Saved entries

• • • • • • •

-- ==== Sys2Proof/Laws/Acts.lean ====
section
/-!
SUPPORT. A command acts on the block alone: what `exec` answers is one function of the block, with the queue handed on (`exec_acts`).
-/

namespace Sys2Proof.Machine

/-- A command is one function of the block. -/
def Acts (g : State → Out) : Prop := ∃ f : Dev → Dev, ∀ s, g s = onDev f s

theorem onEng_acts_of (f : Dev → Dev → Dev) : Acts (fun s => onEng (f s.dev) s) :=
  ⟨fun d => settleEng (f d d), fun s => by simp only [onEng, onDev]⟩

theorem onEng_acts (f : Dev → Dev) : Acts (onEng f) :=
  ⟨fun d => settleEng (f d), fun s => by simp only [onEng]⟩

• • • • • • •

Restate the entries above. Match them exactly.

Exercise answer:
-- ==== Sys2Proof/Laws/Acts.lean ====
section
/-!
SUPPORT. A command acts on the block alone: what `exec` answers is one function of the block, with the queue handed on (`exec_acts`).
-/

namespace Sys2Proof.Machine

/-- A command is one function of the block. -/
def Acts (g : State → Out) : Prop := ∃ f : Dev → Dev, ∀ s, g s = onDev f s

theorem onEng_acts_of (f : Dev → Dev → Dev) : Acts (fun s => onEng (f s.dev) s) :=
  ⟨fun d => settleEng (f d d), fun s => by simp only [onEng, onDev]⟩

theorem onEng_acts (f : Dev → Dev) : Acts (onEng f) :=
  ⟨fun d => settleEng (f d), fun s => by simp only [onEng]⟩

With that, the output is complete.